++++ Given records
/-- The device with a ready segment and a READY Tun. -/
def rReady : State :=
  (r0.dspIs fun x => { x with segs := [{ aSeg with fallback := true }], pictures := [aPicture] }).tunsIs fun x =>
    { x with tuns := [(2, { Tun.idle with state := .ready })] }

/-- An accepted segment without a digest. -/
def anAccepted : AccSeg :=
  { pic := 0, s := 1, y := 2, frame := 0, index := 0, n := 0, gdr := false, p := 0, slice := [], si := true, fb := false, kegs := [], anom := 0,
    ecc := 0, digest := [], holdUntil := none, released := false, subSent := false, canvasSent := false }

/-- What a partner in PAIRED tells. -/
def aHeart : Heart :=
  { state := 3, role := 1, frame := 0, picN := 0, bright := [], patchId := 0, effort := 0, tbs := 0, flags := 0, stills := [] }

/-- A Twin frame under the empty key. -/
def aTwin (ty : Nat) (body : Bytes) : TwinMsg :=
  let m : TwinMsg := { peer := 0, magic := 0x5457, version := 1, role := 1, state := 3, epoch := 1, seq := 1, frame := 0, line := 0,
                       reserved := 0, body := body, mac := [] }
  { m with mac := twinMac [] ty m }

/-- The device in PAIRED, in twin mode. -/
def rTwin : State := (r0.brightHas Obj.twnMode 0 1).twnIs fun x => { x with state := .paired }

/-- The device in JOINING. -/
def rJoining : State := r0.twnIs fun x => { x with state := .joining }

/-- `s` once it has accepted that frame. -/
def accepted (s : State) (ty : Nat) (body : Bytes) : State := (s.twinAccept ty (aTwin ty body)).getD r0

theorem some_getD {α : Type} {x : Option α} {d : α} (h : x.isSome = true) : x = some (x.getD d) := by
  cases x with
  | none => cases h
  | some y => rfl

/-- A SYNC for frame 0. -/
def aSync : SyncState :=
  { fj := 0, n := 0, nk := 0, fk := 0, k := 0, p := 0, effort := 0, effPend := 0, effF := 0, patchId := 0, canvasEs := 0 }

/-- A decode packet that waits. -/
def aWait : DecWait := { ext := 9, at_ := 0, marker := false, ts := 0, payload := [] }

/-- A picture of one cell in decode. -/
def aPic : DecPic :=
  { number := 0, epoch := 0, ts := 0, poc := 0, w := 32, h := 32, cropL := 0, cropT := 0, chroma := 0, depth8 := true, rgb := false, cells := [],
    planes := { y := [], cb := [], cr := [] }, motion := [], substitute := false }

/-- Its access unit, whose one item has committed or not. -/
def anAu (done : Bool) : DecAu :=
  { nals := [], bytes := 0, pic := aPic, rap := 1, recovers := none, refs := [], held := [], wpp := false,
    motion := 0, log2 := 5, badUnits := 0,
    items := [{ number := 0, units := [0], ctus := [0], tun := none, progress := 0, done := done, lost := [], zeroed := [] }] }

/-- The device with that picture in decode stream 3 and Tun 2 READY. -/
def rItem (done : Bool) : State :=
  ({ r0 with dec := [(3, { DecStream.idle with state := 2, aus := [anAu done] })] }.brightHas Obj.dspDecodeTuns 0 1).tunsIs fun x =>
    { x with tuns := [(2, { Tun.idle with state := .ready })] }

/-- An ARP request for 1.2.3.4, padded, with room for its FCS. -/
def anArp : Bytes :=
  List.replicate 6 255 ++ zeros 5 ++ [7] ++ bytesBE 2 0x0806 ++ bytesBE 2 1 ++ bytesBE 2 0x0800 ++ [6, 4] ++ bytesBE 2 1 ++ zeros 10 ++
    zeros 6 ++ [1, 2, 3, 4] ++ zeros 22

/-- Port 3 UP with the address 1.2.3.4 and punt tokens. -/
def rArp : State :=
  ((r0.setPort 3 { Port.idle with state := .up, puntTokens := giga }).holds Obj.lnkPortW2 3 0x01020304).holds Obj.lnkPortW3 3 16384

/-- A packet of stream 1. -/
def aPkt : Pkt :=
  { stream := 1, frame := 0, index := 0, es := 0, rawNs := none, launch := 0, payload := [0], ctAt := 0, gapCount := 0, gapCause := 0,
    chain := [], kegs := [] }

/-- The same in a tap's queue or window. -/
def aTapPkt : TapPkt :=
  { pkt := aPkt, charge := 0, v := 0, line := 0, ns := 0, offered := 0, doneA := false, doneB := false, slot := false, sent := false, departed := 0,
    copied := none }

/-- Tap 3's path A active on port 0 with a packet at its head. -/
def rTapOut : State :=
  ((r0.setTap 3 { Tap.idle with video := { TapQueue.empty with pkts := [aTapPkt] }, pathA := { TapPath.idle with eligible := [0] } }).setSched 0
    { PortSched.empty with active := [(4, [12])] })

/-- The same as a monitor packet that waits without tokens. -/
def rMonOut : State :=
  (r0.setTap 3 { Tap.idle with monitor := { TapQueue.empty with pkts := [{ aTapPkt with charge := 1 }] },
                               pathM := { TapPath.idle with eligible := [3] } }).setSched 0
    { PortSched.empty with active := [(4, [14])], dc := [(4 * 65536 + 14, 1)], tokens := [(3, 0)] }

/-- An IPv4 UDP frame to group 224.0.0.5, destination port 9. -/
def aUdp : Bytes :=
  zeros 12 ++ bytesBE 2 0x0800 ++ [0x45, 0] ++ bytesBE 2 28 ++ zeros 4 ++ [1, 17] ++ bytesBE 2 0xD9CC ++ zeros 4 ++ [224, 0, 0, 5] ++
    bytesBE 2 1 ++ bytesBE 2 9 ++ bytesBE 2 8 ++ zeros 2 ++ zeros 22

/-- Port 3 UP and flow row 0 for that group, on any port. -/
def rFlowRow : State :=
  (((r0.setPort 3 { Port.idle with state := .up }).brightHas Obj.lnkFlowW0 0 (1 + 127 * 2 ^ 16 + 9 * 2 ^ 24 + 2 ^ 40 : Nat)).brightHas
    Obj.lnkFlowW3 0 0xE0000005)

/-- The device with the recorder's stream on tap 3, which sends reports. -/
def rReport : State := (r0.brightHas Obj.tapW0 3 65).brightHas Obj.cmpRawW0 2 (1 + 3 * 8 : Nat)

/-- Channel 3 with a burst in flight and `n` retries left. -/
def aBurst (n : Nat) : State :=
  r0.spargeIs fun x => { x with channels := [(3, { SpargeChannel.idle with
    state := .run, retriesLeft := n, flight := some { write := false, data := [] } })] }

/-- A descriptor from the diagnostic window to itself, one byte on. -/
def diagWords : List Nat :=
  [1, 0x3F0000 + 2 ^ 49, 0, 0, 0x3F0001 + 2 ^ 49, 0, 0, 0]

/-- A fault report's 12 bytes: TIMEOUT of the Twin, class as the kind has it. -/
def aFault : Bytes := (FaultMsg.words { faultMsg 0x3C0 .timeout 0 0 with inj := false }).flatMap (bytesBE 8) |>.take 12

/-- The device in lifecycle state MANUFACTURE. -/
def rMan : State := r0.trustIs fun x => { x with lifecycle := 1 }

/-- Source 20 asserted, routed to the external target at priority 3, and unmasked there. -/
def rPolled : State :=
  (r0.holds Obj.icuSrc 20 (3 + 2 * 16 : Nat)).icuIs fun x => { x with polled := [20], external := { x.external with mask := [(0, 0)] } }

/-- The head of an image of type `ty`. -/
def imageOf (ty : Nat) : Bytes := zeros 6 ++ bytesBE 2 ty

/-- An accepted image of type `ty`. -/
def anImage (ty : Nat) : State :=
  r0.trustIs fun x => { x with accepted := some { image := imageOf ty, sec := true, role := .brewer, since := 0 } }

/-- The device with an open session of a brewer. -/
def rTop : State := r0.strelIs fun x => { x with listening := true, sessions := [{ aSession with role := .brewer }] }

/-- The serial number is a value that an unbounded UNSIGNED32 command object takes. -/
theorem serial_fits {s : State} {who : Path} {o : Obj} (ha : s.accessRefusal who o 0 true = none)
    (ht : (o.ty == .u32 && o.range.isEmpty && o.fields.isEmpty && o.reservedMask == 0 && o.access != .rg) = true)
    (hf : ([Obj.cmpRawW0, Obj.cmpRawW1, Obj.tapW0, Obj.cmpSlotW0, Obj.lnkFlowW0, Obj.flrSubW0, Obj.lnkPortW0, Obj.cwtExc, Obj.cmpFlowW0,
        Obj.cmpFlowW1, Obj.finStrW1, Obj.finStrW0].all
      fun x => o.code != x.code) = true) (he : (entryRules.all fun p => p.1 != o.code) = true) :
    s.writeRefusal who o 0 (.num (Config.serial : Nat)) = none := by
  simp only [Bool.and_eq_true, beq_iff_eq, bne_iff_ne, ne_eq, List.isEmpty_iff] at ht
  obtain ⟨⟨⟨⟨h1, h2⟩, h3⟩, h4⟩, h5⟩ := ht
  simp only [List.all_cons, List.all_nil, Bool.and_true, Bool.and_eq_true, bne_iff_ne, ne_eq] at hf
  obtain ⟨f1, f2, f3, f4, f5, f6, f7, f8, f9, f10, f11, f12⟩ := hf
  have hn : Config.serial < 2 ^ 32 := Config.serialNumber.isLt
  have b : boundsHold o 0 (.num (Config.serial : Nat)) = true := by
    simp [boundsHold, f1, f2]
  have g : fieldsAgree o Config.serial = true := by
    rw [fieldsAgree, if_neg f3, if_neg f4, if_neg f5, if_neg f6, if_neg f9, if_neg (not_or.mpr ⟨f10, f11⟩),
      if_neg f12, if_neg f7, if_neg f8]
  have e : entryHolds o Config.serial = true := by
    simp only [entryHolds, List.all_eq_true] at he ⊢
    intro p hp
    simp only [he p hp, Bool.true_or]
  have w : Ty.fits .u32 (Config.serial : Nat) = true := by
    simp only [Ty.fits, Ty.isSigned, Ty.width, Bool.false_eq_true, if_false, Bool.and_eq_true]
    exact ⟨decide_eq_true (Int.natCast_nonneg _), decide_eq_true (by exact_mod_cast hn)⟩
  have i : inRange o 0 (.num (Config.serial : Nat)) = true := by
    simp [inRange, b, g, e, h1, h2, h3]
  rw [State.writeRefusal, ha]
  simp only [formRefusal, h1, w, Ty.isNumeric, and_self, if_true, setsReserved, h4, Nat.and_zero, bne_self_eq_false, Bool.false_eq_true,
    if_false, i, Bool.true_eq_false, h5, false_and]

/-- The device with a patch switch scheduled. -/
def rSwitch : State := r0.tunsIs fun x => { x with switch := some { frame := 9, bank := PatchBank.empty, agreed := true } }

/-- The device with its CAN path open to a viewer. -/
def rPre : State := r0.canIs fun x => { x with nmt := .operational }

/-- Channel 3 with everything read and one byte in its funnel. -/
def rWrites : State :=
  r0.spargeIs fun x => { x with channels := [(3, { SpargeChannel.idle with
    state := .run, words := [1, 0, 0, 0, 1048576, 0, 0, 0], readPos := 1, funnel := [5] })] }


/-- CTU row 0 of frame 0 in composition, `lines` line boundaries after its sample line. -/
def aRow (lines : Nat) : RowWork :=
  { frame := 0, index := 0, row := 0, pinned := [], missing := [], written := 0, parity := [], lost := [], lines := lines }

/-- A gap that ends at once and leaves the raster as it is. -/
def aGap : Gap := { reads := { frame := 0, line := 0 }, fromNs := 0, untilNs := 0, next := r0.tbs.raster }

/-- The device in that gap. -/
def rGap : State := r0.tbsIs fun x => { x with gap := some aGap }

/-- The device in that gap with a rack that waits for its end. -/
def rGapRack : State := rGap.setsIs fun x => { x with rack := { x.rack with state := .scheduled, swapAtGap := true } }

/-- `s` as the gap's end leaves it: without the gap, the calendar's missed instants found. -/
def pastGap (s : State) : State :=
  let u : State := s.tbsIs fun x => { x with gap := none }
  u.calSweep aGap.place u.ctime

/-- The device at a rotation instant. -/
def rRotate : State := (r0.dspIs fun x => { x with rotateAt := some 0 }).holds Obj.dspRotateS 0 60

/-- The same with every Tun READY. -/
def rRotates : State := rRotate.tunsIs fun x => { x with tuns := (List.range 64).map fun k => (k, { Tun.idle with state := .ready }) }

/-- `s` once its rotation entry has fired and the next is armed. -/
def rotated (s : State) : State :=
  let v := s.calTicked
  State.armRotation { v with dsp := { v.dsp with rotatedAt := 0 } }

/-- A path on which the CAN service is closed is refused every write that an object's class permits. -/
theorem refused_closed {o : Obj} {row : Nat} {v : Value} (h : (o.access.writable && !rowFixed o row) = true) :
    ((r0.land 5).accessed .can).writeRefusal .can o row v = some .noSession := by
  have c : ((r0.land 5).accessed .can).roleOf .can = none := by decide +kernel
  simp only [State.writeRefusal, State.accessRefusal, if_true, h, Bool.true_eq_false, if_false, c]

end Sys2Proof.Machine
end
++++++++
Print exactly the line containing "(h : (o.access.writable" and every line after it through the end of the records above, and nothing else.

theorem refused_closed {o : Obj} {row : Nat} {v : Value} (h : (o.access.writable && !rowFixed o row) = true) :
    ((r0.land 5).accessed .can).writeRefusal .can o row v = some .noSession := by
  have c : ((r0.land 5).accessed .can).roleOf .can = none := by decide +kernel
  simp only [State.writeRefusal, State.accessRefusal, if_true, h, Bool.true_eq_false, if_false, c]

end Sys2Proof.Machine
end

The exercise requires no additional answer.